------ Supplied data ------

-- ==== Sys2Proof/Tests/Slice0.lean ====
section
/-! SUPPORT. Tests: the well-formedness smoke, words written out from 30_encoding.md R101 and R111, single steps with
results from spec/95_test_vectors.md or worked out from the rules, and a witness for the hypotheses of each statement. -/

namespace Sys2Proof.Tests

open Sys2Proof Sys2Proof.Machine

/-! ### Helpers -/

/-- The step goes on to a state that passes the check. -/
def answers (o : Result) (p : State → Bool) : Bool :=
  match o with
  | .next t => p t
  | .fault _ => false
  | .refused _ => false

/-- The step stops with this fault. -/
def stops (o : Result) (f : Fault) : Bool :=
  match o with
  | .next _ => false
  | .fault g => decide (g = f)
  | .refused _ => false

/-- The step is refused for this reason. -/
def refuses (o : Result) (r : Refusal) : Bool :=
  match o with
  | .next _ => false
  | .fault _ => false
  | .refused q => decide (q = r)

/-- The standard start of 95_test_vectors.md: OBJINIT, then START 0x00000F10, with operands and host memory. -/
def started (a n d : Word) (m : Memory) : State :=
  { State.reset with
    status := { Status.powerOn with state := .ready }
    branch := { lastZero := 0xFF, prevZero := 0xFF }
    config := 0x1F10, arg0 := a, arg1 := n, arg2 := d, mem := m }

/-- A driver in state `d` with nothing in flight. -/
def idleIn (d : DriverState) : State := { State.reset with status := { Status.powerOn with state := d } }

/-- An operation of 1 byte in flight at address 0x100, the host blocked: a SAMPLE is due, or a MASTER. -/
def inFlight (op : BsmOp) (final sample : Bool) (bytes : BitVec 16) (bit : BitVec 3) : State :=
  let s := started 0x100 1 0 []
  { s with
    status := { s.status with op := op, waiter := true, finalTimeslot := final, bytes := bytes, bit := bit }
    pgctl := { PgCtl.idle with run := true, sampleEn := sample }
    pg := { PulseGen.idle with slotOpen := sample }
    cursor := 0x100 }

/-- A search pass in flight, with room for two codes at 0x100. -/
def inPass (op : BsmOp) (phase : SearchPhase) (final sample : Bool) (reg : SearchReg) : State :=
  let s := inFlight op final sample 1 0
  { s with search := { reg with phase := phase }, rbuf := 0x100, rmax := 2 }

/-- A machine with a fault recorded. -/
def faulted (s : State) : State := s.raiseFault .badState 0x4

/-- The strong pull-up phase. -/
def powering : State :=
  let s := started 0x100 1 5 []
  { s with
    status := { s.status with op := .pullup, state := .pullUp, waiter := true }
    pgctl := { PgCtl.idle with puAsserted := true }
    put := some 5 }

/-- A READ whose last bit is due, with that SAMPLE arriving. -/
def lastBitDue : State := { inFlight .read true true 1 7 with inputs := [.event 6] }

/-- The device T1 of 95_test_vectors.md: 28 AA BB CC DD EE FF 0C. -/
def codeT1 : BitVec 64 := 0x0CFFEEDDCCBBAA28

------

Would you retype the lines above from the one with "this fault. -/" down to the one with "op := .pullup, state", word for word, both ends included and no other lines?

/-- The step stops with this fault. -/
def stops (o : Result) (f : Fault) : Bool :=
  match o with
  | .next _ => false
  | .fault g => decide (g = f)
  | .refused _ => false

/-- The step is refused for this reason. -/
def refuses (o : Result) (r : Refusal) : Bool :=
  match o with
  | .next _ => false
  | .fault _ => false
  | .refused q => decide (q = r)

/-- The standard start of 95_test_vectors.md: OBJINIT, then START 0x00000F10, with operands and host memory. -/
def started (a n d : Word) (m : Memory) : State :=
  { State.reset with
    status := { Status.powerOn with state := .ready }
    branch := { lastZero := 0xFF, prevZero := 0xFF }
    config := 0x1F10, arg0 := a, arg1 := n, arg2 := d, mem := m }

/-- A driver in state `d` with nothing in flight. -/
def idleIn (d : DriverState) : State := { State.reset with status := { Status.powerOn with state := d } }

/-- An operation of 1 byte in flight at address 0x100, the host blocked: a SAMPLE is due, or a MASTER. -/
def inFlight (op : BsmOp) (final sample : Bool) (bytes : BitVec 16) (bit : BitVec 3) : State :=
  let s := started 0x100 1 0 []
  { s with
    status := { s.status with op := op, waiter := true, finalTimeslot := final, bytes := bytes, bit := bit }
    pgctl := { PgCtl.idle with run := true, sampleEn := sample }
    pg := { PulseGen.idle with slotOpen := sample }
    cursor := 0x100 }

/-- A search pass in flight, with room for two codes at 0x100. -/
def inPass (op : BsmOp) (phase : SearchPhase) (final sample : Bool) (reg : SearchReg) : State :=
  let s := inFlight op final sample 1 0
  { s with search := { reg with phase := phase }, rbuf := 0x100, rmax := 2 }

/-- A machine with a fault recorded. -/
def faulted (s : State) : State := s.raiseFault .badState 0x4

/-- The strong pull-up phase. -/
def powering : State :=
  let s := started 0x100 1 5 []
  { s with
    status := { s.status with op := .pullup, state := .pullUp, waiter := true }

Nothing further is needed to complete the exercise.